__Directions for this task__.
Locate the line that contains "theorem test_decode_srai : decodeWord" in the entries below, then repeat it and every following line through the line that contains "theorem test_decode_sub : decodeWord", exactly, and no others.

__Saved entries__.
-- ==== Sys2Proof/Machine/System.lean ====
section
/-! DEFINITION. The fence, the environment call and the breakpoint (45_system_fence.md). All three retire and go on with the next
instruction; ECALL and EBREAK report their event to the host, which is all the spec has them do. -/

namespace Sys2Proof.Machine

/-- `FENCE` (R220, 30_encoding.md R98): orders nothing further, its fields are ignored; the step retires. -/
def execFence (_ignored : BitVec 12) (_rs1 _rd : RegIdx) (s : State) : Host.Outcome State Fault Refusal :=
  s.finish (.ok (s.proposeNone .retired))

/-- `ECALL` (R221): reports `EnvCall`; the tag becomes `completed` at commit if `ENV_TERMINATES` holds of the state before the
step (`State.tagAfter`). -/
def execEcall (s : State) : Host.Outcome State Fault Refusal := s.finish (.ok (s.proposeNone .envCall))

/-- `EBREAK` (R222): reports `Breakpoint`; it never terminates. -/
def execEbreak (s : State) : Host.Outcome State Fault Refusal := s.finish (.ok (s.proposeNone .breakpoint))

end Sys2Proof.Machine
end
...
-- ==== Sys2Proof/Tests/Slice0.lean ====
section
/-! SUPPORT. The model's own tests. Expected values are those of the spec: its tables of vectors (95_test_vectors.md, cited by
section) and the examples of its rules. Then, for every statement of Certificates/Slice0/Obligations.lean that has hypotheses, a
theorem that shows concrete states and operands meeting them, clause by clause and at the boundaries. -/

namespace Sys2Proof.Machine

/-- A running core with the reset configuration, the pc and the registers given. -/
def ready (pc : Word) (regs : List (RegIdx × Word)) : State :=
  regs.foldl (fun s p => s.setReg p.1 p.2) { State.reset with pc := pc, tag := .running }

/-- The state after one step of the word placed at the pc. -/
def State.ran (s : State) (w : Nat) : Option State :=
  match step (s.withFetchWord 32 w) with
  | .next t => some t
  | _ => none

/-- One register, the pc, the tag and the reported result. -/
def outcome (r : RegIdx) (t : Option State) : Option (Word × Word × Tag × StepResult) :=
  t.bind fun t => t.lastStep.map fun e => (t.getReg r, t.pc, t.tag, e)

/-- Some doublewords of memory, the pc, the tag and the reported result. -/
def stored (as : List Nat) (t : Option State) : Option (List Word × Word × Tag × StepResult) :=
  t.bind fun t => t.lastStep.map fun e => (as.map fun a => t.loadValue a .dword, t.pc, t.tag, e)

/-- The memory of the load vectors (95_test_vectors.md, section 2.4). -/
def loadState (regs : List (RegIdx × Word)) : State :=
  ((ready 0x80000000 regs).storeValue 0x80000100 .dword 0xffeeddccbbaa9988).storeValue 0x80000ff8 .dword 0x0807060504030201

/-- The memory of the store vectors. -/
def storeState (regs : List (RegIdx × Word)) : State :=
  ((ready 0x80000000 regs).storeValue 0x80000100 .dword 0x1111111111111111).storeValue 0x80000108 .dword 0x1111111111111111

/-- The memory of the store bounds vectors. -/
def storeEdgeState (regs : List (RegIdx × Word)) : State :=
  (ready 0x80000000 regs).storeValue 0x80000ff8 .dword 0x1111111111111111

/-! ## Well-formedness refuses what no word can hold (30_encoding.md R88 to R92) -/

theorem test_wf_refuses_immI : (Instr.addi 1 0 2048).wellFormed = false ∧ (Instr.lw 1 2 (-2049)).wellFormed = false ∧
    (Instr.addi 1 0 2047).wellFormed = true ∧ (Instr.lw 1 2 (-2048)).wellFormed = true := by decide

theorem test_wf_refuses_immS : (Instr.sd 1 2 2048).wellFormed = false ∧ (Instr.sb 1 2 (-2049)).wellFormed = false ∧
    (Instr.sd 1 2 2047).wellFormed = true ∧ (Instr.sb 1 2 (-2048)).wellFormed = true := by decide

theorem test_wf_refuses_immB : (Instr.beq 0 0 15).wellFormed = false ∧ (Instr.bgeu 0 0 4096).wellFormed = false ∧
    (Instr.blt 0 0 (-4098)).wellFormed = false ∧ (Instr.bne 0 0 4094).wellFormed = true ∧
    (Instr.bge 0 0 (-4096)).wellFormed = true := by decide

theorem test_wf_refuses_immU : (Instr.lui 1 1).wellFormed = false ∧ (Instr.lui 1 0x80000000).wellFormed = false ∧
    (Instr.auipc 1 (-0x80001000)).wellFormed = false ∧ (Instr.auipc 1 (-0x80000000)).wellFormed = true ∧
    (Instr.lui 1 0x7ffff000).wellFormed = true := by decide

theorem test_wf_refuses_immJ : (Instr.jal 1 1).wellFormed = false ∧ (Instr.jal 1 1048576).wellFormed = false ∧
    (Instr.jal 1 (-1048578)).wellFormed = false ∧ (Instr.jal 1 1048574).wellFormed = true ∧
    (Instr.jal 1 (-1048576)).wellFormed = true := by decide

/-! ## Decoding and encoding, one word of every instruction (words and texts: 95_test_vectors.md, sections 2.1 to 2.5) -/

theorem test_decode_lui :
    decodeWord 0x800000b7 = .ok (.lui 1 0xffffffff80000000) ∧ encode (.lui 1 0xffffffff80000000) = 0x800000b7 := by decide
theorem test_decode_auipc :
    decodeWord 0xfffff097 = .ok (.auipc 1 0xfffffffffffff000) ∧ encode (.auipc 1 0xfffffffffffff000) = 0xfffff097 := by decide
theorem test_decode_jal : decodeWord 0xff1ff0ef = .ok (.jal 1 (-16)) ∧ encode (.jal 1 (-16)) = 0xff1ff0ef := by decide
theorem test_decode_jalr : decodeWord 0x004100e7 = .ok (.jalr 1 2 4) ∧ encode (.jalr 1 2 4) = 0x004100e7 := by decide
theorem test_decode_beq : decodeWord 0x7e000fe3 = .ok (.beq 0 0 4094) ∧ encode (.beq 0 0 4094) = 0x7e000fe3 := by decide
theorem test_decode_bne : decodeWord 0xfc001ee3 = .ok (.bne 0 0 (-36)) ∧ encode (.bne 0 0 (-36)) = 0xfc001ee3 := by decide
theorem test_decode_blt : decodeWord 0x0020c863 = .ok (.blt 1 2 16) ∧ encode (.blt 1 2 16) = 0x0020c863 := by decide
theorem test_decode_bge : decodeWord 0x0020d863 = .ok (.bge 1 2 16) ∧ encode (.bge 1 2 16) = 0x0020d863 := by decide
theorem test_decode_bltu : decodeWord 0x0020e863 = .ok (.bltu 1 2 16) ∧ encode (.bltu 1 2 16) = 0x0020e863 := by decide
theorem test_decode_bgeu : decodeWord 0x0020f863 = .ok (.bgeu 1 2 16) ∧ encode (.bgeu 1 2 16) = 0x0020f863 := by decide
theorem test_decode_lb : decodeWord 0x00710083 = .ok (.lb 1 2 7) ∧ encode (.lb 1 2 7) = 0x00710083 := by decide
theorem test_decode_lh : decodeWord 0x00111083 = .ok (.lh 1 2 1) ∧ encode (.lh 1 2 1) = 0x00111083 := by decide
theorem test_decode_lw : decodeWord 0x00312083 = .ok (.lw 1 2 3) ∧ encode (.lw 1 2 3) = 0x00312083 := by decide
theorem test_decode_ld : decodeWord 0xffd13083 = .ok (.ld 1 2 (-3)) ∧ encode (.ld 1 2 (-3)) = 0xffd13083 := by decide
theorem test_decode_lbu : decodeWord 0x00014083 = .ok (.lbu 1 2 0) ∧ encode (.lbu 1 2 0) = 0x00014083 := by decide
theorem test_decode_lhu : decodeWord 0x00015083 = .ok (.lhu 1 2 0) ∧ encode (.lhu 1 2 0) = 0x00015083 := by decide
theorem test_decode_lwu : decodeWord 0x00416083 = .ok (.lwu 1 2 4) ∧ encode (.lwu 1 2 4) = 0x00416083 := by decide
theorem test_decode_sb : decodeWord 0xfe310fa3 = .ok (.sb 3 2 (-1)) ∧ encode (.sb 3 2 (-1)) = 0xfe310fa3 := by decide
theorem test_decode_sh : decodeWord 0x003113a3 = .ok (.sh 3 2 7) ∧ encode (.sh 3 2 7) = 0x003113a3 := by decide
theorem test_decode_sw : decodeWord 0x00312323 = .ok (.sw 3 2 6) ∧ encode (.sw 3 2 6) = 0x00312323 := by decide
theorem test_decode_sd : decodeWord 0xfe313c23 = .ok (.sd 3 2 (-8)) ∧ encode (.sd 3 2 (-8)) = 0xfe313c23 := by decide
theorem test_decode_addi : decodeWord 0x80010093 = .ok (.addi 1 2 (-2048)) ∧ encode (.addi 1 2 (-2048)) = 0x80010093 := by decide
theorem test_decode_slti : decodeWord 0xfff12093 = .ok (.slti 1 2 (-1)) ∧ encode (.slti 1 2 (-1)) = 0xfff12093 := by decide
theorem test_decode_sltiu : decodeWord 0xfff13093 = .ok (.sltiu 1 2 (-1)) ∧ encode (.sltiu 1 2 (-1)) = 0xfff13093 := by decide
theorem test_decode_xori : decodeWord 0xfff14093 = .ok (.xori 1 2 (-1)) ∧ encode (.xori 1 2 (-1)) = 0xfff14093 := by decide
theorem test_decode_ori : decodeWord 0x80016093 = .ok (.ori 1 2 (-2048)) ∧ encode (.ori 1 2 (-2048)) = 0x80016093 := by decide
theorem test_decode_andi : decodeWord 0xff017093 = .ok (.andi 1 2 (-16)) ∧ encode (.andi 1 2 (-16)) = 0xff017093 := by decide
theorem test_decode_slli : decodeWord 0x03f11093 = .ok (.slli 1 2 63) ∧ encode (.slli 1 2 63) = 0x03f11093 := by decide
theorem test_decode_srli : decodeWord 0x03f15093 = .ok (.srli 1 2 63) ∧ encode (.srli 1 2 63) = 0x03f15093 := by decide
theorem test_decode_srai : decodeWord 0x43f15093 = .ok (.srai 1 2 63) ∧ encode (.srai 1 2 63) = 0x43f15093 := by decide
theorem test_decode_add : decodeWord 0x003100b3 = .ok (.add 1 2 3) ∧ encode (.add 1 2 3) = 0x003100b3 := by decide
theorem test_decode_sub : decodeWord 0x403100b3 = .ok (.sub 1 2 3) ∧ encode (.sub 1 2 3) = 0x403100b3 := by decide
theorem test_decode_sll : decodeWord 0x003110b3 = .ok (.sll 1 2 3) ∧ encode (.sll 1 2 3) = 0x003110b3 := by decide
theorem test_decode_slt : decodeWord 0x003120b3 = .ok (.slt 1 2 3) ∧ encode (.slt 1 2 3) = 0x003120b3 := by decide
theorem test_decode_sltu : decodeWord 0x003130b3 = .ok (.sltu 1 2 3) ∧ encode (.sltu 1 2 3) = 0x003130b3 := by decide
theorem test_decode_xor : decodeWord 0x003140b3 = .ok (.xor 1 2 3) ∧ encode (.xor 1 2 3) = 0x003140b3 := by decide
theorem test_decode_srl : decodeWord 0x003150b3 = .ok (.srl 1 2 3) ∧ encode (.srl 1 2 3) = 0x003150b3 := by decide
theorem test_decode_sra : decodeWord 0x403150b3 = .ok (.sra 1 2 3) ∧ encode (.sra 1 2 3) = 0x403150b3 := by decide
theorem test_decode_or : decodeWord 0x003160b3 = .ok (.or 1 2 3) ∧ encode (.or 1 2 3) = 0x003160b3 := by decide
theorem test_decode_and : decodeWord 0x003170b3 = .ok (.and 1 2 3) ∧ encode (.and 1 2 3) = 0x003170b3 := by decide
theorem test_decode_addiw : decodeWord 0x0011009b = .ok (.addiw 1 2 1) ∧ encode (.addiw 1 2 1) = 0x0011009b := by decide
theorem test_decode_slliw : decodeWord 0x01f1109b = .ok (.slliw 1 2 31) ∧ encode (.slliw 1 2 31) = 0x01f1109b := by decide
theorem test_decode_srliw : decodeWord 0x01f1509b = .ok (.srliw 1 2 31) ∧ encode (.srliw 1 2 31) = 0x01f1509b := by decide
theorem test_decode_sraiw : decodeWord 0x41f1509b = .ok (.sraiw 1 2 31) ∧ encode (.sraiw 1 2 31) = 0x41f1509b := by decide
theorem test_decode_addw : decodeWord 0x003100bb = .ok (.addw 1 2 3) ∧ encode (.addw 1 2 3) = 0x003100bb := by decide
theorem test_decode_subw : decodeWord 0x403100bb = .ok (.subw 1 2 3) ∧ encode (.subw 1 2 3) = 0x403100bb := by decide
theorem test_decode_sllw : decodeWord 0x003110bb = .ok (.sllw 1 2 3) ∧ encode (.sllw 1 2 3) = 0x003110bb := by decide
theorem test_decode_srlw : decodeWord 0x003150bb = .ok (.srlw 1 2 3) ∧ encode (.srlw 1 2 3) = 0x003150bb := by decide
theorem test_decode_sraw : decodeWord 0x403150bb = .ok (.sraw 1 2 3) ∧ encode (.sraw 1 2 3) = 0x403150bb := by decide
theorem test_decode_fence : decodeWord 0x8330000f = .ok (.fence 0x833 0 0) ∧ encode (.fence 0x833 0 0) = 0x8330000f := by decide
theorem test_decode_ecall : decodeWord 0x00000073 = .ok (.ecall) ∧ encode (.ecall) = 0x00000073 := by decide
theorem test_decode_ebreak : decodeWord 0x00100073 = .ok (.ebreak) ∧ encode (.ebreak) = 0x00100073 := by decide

__Your response__.
theorem test_decode_srai : decodeWord 0x43f15093 = .ok (.srai 1 2 63) ∧ encode (.srai 1 2 63) = 0x43f15093 := by decide
theorem test_decode_add : decodeWord 0x003100b3 = .ok (.add 1 2 3) ∧ encode (.add 1 2 3) = 0x003100b3 := by decide
theorem test_decode_sub : decodeWord 0x403100b3 = .ok (.sub 1 2 3) ∧ encode (.sub 1 2 3) = 0x403100b3 := by decide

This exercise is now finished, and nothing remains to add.